Even with Republicans in power and school choice featured prominently on the national education agenda, a vocal interest group that tends to back small-government conservatives is lobbying against school voucher proposals backed by many on the right.

“What a friendly administration could give, a hostile administration could take away,” William Estrada of the Home School Legal Defense Association told InsideSources. Estrada is the director of federal relations for the Virginia-based group that advocates for parents who choose to educate their children from home.

The Trump administration and the U.S. Secretary of Education Betsy DeVos have called to make it easier for parents to use federal funds to decide where or how their children get educated—including removing them from traditional public schools and sending them to public charters, private schools, or home-schools.

The homeschooling lobby, spearheaded by Estrada, is concerned that a government voucher program, or educational tax-credits, could be modified by future administrations to bring regulations to families that homeschool. While Estrada supports school choice in principle, his group opposes federal involvement in education in any form.
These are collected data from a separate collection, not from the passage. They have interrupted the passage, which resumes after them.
/-! ### A request that changes nothing -/

/-- A request whose owner's step leaves the state is answered and changes nothing more. -/
theorem State.request_answersOnly {x : RequestLine} (k : RequestKind) (can : s.CanTake x) (on : k.servedOn x = true)
    (size : f.length = k.size) (n : k ≠ .ackIntervention) {reply : Reply}
    (h : (s.heardAt x).serve x s.set.heard k f = (s.heardAt x, reply)) : AnsweredOnly s (s.request x k f) x k.code reply := by
  obtain ⟨p, e, served⟩ := State.request_serves s x k f can on size n
  rw [h] at e served
  rw [e]
  exact ⟨served.answered, p, rfl⟩

/-- The same of a refusal, as the obligations name it. -/
theorem State.refuses {x : RequestLine} (k : RequestKind) (can : s.CanTake x) (size : f.length = k.size) {e : Reason}
    (h : (s.heardAt x).serve x s.set.heard k f = (s.heardAt x, .refused e)) (on : k.servedOn x = true := by rfl)
    (n : k ≠ .ackIntervention := by decide) : s.Refuses (k.command x f) x k.code e :=
  ⟨s.request x k f, by cases k <;> rfl, State.request_answersOnly k can on size n h⟩

/-! ### Each owner's checks, in their order -/

theorem State.locate_badField (h : Config.maxPosition < field f 0 3) : s.locate f = (s, .refused .badField) := if_pos h

theorem State.locate_moving (h : field f 0 3 ≤ Config.maxPosition) (k : s.odo.standstill = false) :
    s.locate f = (s, .refused .notStandstill) := by
  rw [State.locate, if_neg (Nat.not_lt.2 h), if_pos k]

theorem State.selectDirection_badField (h : 2 < field f 0 1) : s.selectDirection f = (s, .refused .badField) := by
  rw [State.selectDirection, directionOfCode_none h]

theorem State.selectDirection_moving (h : field f 0 1 ≤ 2) (k : s.odo.standstill = false) :
    s.selectDirection f = (s, .refused .notStandstill) := by
  obtain ⟨x, e⟩ := directionOfCode_some h
  rw [State.selectDirection, e]
  exact if_pos k

/-- The first three checks of R30 on a delivery. -/
theorem State.asks_iff {d : Delivery} :
    s.Asks d.number d.start d.length ↔ s.win.wanted.served = some d.number ∧ s.win.placed d = true := by
  unfold State.Asks Window.placed Wanted.served
  cases w : s.win.wanted with
  | none => simp
  | pinned n e => simp
  | byPosition n x =>
    simp only [Option.some.injEq, Bool.and_eq_true, decide_eq_true_eq]
    omega
  | byNumber n e =>
    cases e with
    | up =>
      cases s.win.last? with
      | none => simp
      | some l =>
        simp only [Option.some.injEq, Option.map_some, beq_iff_eq]
        omega
    | down =>
      cases s.win.first? with
      | none => simp
      | some l =>
        simp only [Option.some.injEq, beq_iff_eq]
        omega

theorem State.deliver_notWanted (h : ¬s.Asks (field f 0 2) (field f 2 3) (field f 5 2)) :
    s.deliver f = (s, .refused .notWanted) := by
  have k := mt (State.asks_iff (d := deliveryOf f)).2 h
  unfold State.deliver
  dsimp only
  split
  · rfl
  · rename_i n e
    split
    · rfl
    · rename_i same
      rw [e, Classical.not_not.1 same] at k
      rw [if_pos (by simpa using k)]

/-- Past the first three checks the record decides (R30). -/
theorem State.deliver_record (h : s.Asks (field f 0 2) (field f 2 3) (field f 5 2))
    (bad : ∀ g, (deliveryOf f).record = some g → s.win.spaced g = false) : s.deliver f = (s, .refused .badField) := by
  obtain ⟨served, placed⟩ := (State.asks_iff (d := deliveryOf f)).1 h
  unfold State.deliver
  rw [served]
  simp only [ne_eq, not_true_eq_false, if_false, placed, Bool.true_eq_false]
  split
  · rfl
  · rename_i g e
    rw [if_neg (by simp [bad g e])]

theorem platformOf_eq {y : Nat × Nat} {x : Platform} :
    platformOf y = some x ↔ 1 ≤ y.1 ∧ x.id = y.1 ∧ x.side.code = y.2 := by
  obtain ⟨id, side⟩ := x
  unfold platformOf
  split
  · rename_i zero
    simp [zero]
  · rename_i some
    simp only [Option.map_eq_some_iff, sideOfCode_eq, Platform.mk.injEq]
    constructor
    · rintro ⟨z, code, rfl, rfl⟩
      exact ⟨Nat.one_le_iff_ne_zero.2 some, rfl, code.symm⟩
    · rintro ⟨-, same, code⟩
      exact ⟨side, code.symm, same.symm, rfl⟩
The Home School Legal Defense Association may look like a small group by Washington’s standards—the group only spent about $250,000 on lobbying in 2016—but an estimated 2 million, or over three percent of school-age children, are homeschooled in the United States. The number of homeschool students has risen in recent years, in part as increased access to education technology like personalized learning software has flooded the market.
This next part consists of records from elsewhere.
-- ==== Sys2Proof/Config.lean ====
section
/-! DEFINITION. The one open parameter of the spec. All widths and constants are fixed by it (00_scope.md R8, R10), and no
result is left undefined (60_exceptions.md R80), so there is no other field and no free value here. -/

namespace Sys2Proof

/-- The type of the `id` field (00_scope.md R9, decision D4). DESIGN CHOICE (log entry 1; safe): the transform is written
for every type `Id`; the closed machine takes strings, the instance 10_state.md R33 names. -/
abbrev Config.Id := String

end Sys2Proof
end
When activated, the parents of those millions of students can become a formidable political bloc. Homeschoolers were among the coalition of odd-bedfellows that opposed President Obama’s efforts to expand the Common Core through competitive grants. Estrada boasts that the homeschooling lobby can “fight above our weight” because of a deeply engaged grassroots that are willing to put in calls to lawmakers.

In some states, like Texas, homeschoolers do not even have to register with a local school district, said Estrada. He said he would like to see those protections continue, and voucher programs could imperil the status quo in those states by attaching strings to public educational dollars.

“Homeschoolers are one of those very few groups left in our nation who are not receiving government money, who when we meet with members of Congress, we just say ‘make sure you leave us alone, don’t try and subsidize us.’ And it would be unfortunate, I think, if we were to be that last holdout to go on the federal dole,” said Estrada.

Skeptics of the homeschooling movement have argued that without professional educators keeping track of a child’s studies, parents might end up neglecting their children’s education. Critics have also argued that homeschoolers from wealthier families tend to perform better academically than those from low-income backgrounds.

Estrada disputed both claims. He pointed to a 2009 study issued by his organization as proof that homeschoolers perform well academically—no matter their racial or economic background. He also argued that homeschooling is cheap, the study found that the cost of academic materials to homeschool a child is about $500 a year, which is why Estrada said the community does not need voucher support.

He went on to argue that the best way to make sure that children don’t fall through the cracks is to selectively intervene in cases of academic neglect, rather than require every family to register with a local school district—or worse in the homeschooling lobby’s eyes—require every homeschooler to take a state assessment.

Rather than initiating a “crackdown” on homeschoolers and make them “jump through hoops,” a more effective approach to curtailing educational neglect is to “go after the bad actors,” he said.

As the new administration and Congressional Republicans work to enact their school choice agenda, they will need to craft their proposals carefully to avoid stirring up the vocal homeschooling lobby. Estrada and his team have demonstrated once again in recent weeks that they are not afraid to land on the same side as liberal activists to oppose conservative proposals that they believe imperil their educational freedoms.